**WHAT THIS TASK INVOLVES:** Find and copy each line in the material below where the string "that" occurs.

**PROVIDED MATERIAL:**
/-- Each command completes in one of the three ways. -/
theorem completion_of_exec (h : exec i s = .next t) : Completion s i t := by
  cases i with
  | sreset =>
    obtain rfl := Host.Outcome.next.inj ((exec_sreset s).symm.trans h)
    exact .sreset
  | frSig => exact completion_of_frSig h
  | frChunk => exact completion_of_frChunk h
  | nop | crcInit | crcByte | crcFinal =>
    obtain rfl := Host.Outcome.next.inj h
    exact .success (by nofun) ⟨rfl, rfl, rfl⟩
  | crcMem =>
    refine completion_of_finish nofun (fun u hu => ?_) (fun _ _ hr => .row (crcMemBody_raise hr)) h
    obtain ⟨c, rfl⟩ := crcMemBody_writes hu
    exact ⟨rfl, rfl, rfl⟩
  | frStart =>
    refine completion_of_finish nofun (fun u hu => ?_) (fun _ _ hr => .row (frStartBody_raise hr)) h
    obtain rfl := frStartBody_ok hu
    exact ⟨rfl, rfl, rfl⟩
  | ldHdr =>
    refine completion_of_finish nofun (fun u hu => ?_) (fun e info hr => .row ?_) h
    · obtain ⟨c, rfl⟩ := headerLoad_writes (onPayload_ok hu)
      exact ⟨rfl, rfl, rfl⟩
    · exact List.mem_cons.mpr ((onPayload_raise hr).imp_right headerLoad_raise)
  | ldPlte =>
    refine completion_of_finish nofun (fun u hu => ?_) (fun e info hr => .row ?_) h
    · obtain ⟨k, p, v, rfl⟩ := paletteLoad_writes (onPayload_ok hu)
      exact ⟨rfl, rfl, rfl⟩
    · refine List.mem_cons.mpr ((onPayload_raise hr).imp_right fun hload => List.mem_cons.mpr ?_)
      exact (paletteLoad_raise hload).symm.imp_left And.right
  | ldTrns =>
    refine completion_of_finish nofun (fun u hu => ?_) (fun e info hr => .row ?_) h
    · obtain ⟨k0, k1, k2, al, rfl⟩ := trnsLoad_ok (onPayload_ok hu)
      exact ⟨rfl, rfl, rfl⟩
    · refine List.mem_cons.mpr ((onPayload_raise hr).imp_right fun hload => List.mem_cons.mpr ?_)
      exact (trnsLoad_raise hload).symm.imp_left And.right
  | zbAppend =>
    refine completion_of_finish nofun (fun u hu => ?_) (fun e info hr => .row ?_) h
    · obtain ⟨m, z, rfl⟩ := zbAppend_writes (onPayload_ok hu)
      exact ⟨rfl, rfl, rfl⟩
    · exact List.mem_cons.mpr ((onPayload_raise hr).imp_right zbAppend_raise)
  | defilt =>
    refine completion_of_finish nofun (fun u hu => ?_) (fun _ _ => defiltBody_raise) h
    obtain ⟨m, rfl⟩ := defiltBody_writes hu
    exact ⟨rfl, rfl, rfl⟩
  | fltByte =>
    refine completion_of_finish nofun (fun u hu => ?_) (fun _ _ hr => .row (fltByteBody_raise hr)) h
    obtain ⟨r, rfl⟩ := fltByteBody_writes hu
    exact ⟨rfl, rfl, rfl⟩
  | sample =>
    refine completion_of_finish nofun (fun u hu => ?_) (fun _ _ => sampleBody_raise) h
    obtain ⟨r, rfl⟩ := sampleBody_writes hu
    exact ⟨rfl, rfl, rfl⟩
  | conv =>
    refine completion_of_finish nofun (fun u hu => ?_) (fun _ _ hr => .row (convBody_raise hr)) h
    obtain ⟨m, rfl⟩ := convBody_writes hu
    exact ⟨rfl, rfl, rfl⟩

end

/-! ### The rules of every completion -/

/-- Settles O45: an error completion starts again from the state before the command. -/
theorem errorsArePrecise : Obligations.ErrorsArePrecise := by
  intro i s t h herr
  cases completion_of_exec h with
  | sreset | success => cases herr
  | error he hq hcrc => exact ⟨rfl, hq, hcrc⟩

* * *

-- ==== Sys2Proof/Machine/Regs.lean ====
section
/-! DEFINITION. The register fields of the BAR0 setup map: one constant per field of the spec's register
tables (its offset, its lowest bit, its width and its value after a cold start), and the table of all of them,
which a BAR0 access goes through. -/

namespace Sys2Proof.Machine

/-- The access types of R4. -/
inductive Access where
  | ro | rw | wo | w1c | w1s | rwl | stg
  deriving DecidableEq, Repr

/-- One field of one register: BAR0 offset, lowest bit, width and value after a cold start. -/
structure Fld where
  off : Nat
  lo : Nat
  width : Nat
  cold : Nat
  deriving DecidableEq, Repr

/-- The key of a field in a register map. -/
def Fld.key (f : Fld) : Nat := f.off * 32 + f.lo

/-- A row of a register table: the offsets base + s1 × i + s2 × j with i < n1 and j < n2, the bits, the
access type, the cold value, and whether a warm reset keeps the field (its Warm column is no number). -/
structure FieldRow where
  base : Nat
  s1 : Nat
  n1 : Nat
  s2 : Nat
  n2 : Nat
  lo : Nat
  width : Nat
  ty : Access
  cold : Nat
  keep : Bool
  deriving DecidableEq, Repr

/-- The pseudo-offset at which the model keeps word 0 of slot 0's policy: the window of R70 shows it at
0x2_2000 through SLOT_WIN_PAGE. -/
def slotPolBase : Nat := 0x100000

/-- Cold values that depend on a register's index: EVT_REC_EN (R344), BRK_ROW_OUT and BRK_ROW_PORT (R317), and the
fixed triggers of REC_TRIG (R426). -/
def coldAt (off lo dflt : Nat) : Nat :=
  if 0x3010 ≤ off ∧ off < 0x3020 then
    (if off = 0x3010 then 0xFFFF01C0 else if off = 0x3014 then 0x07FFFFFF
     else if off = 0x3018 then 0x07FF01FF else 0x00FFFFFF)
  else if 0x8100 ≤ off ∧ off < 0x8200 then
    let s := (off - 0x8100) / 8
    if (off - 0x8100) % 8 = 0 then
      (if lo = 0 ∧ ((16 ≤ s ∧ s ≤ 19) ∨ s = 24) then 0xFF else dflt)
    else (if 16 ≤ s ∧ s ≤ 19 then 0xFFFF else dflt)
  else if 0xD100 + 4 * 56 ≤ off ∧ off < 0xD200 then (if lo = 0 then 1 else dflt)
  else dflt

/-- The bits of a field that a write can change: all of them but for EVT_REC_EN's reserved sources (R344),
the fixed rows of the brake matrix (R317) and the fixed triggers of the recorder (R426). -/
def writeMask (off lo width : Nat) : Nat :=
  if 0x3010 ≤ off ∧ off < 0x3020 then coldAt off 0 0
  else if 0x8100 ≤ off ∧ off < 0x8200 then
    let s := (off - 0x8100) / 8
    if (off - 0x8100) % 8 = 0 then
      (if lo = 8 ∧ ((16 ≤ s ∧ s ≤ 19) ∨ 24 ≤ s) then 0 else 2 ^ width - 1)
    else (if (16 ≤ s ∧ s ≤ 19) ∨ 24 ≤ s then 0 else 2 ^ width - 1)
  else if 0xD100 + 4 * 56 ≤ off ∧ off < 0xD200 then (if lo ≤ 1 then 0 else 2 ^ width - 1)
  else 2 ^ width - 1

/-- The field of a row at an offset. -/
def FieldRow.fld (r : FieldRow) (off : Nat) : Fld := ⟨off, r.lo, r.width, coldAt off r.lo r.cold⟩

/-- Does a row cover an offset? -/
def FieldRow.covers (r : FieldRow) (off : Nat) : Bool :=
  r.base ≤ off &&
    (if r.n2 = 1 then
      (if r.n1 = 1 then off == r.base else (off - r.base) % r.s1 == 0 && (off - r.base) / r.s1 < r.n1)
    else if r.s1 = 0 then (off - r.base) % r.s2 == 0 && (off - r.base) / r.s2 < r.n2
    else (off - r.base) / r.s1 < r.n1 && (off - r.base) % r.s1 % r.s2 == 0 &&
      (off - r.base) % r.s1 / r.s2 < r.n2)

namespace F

**SOLUTION TO THIS TASK:**
/-- Cold values that depend on a register's index: EVT_REC_EN (R344), BRK_ROW_OUT and BRK_ROW_PORT (R317), and the
/-- The bits of a field that a write can change: all of them but for EVT_REC_EN's reserved sources (R344),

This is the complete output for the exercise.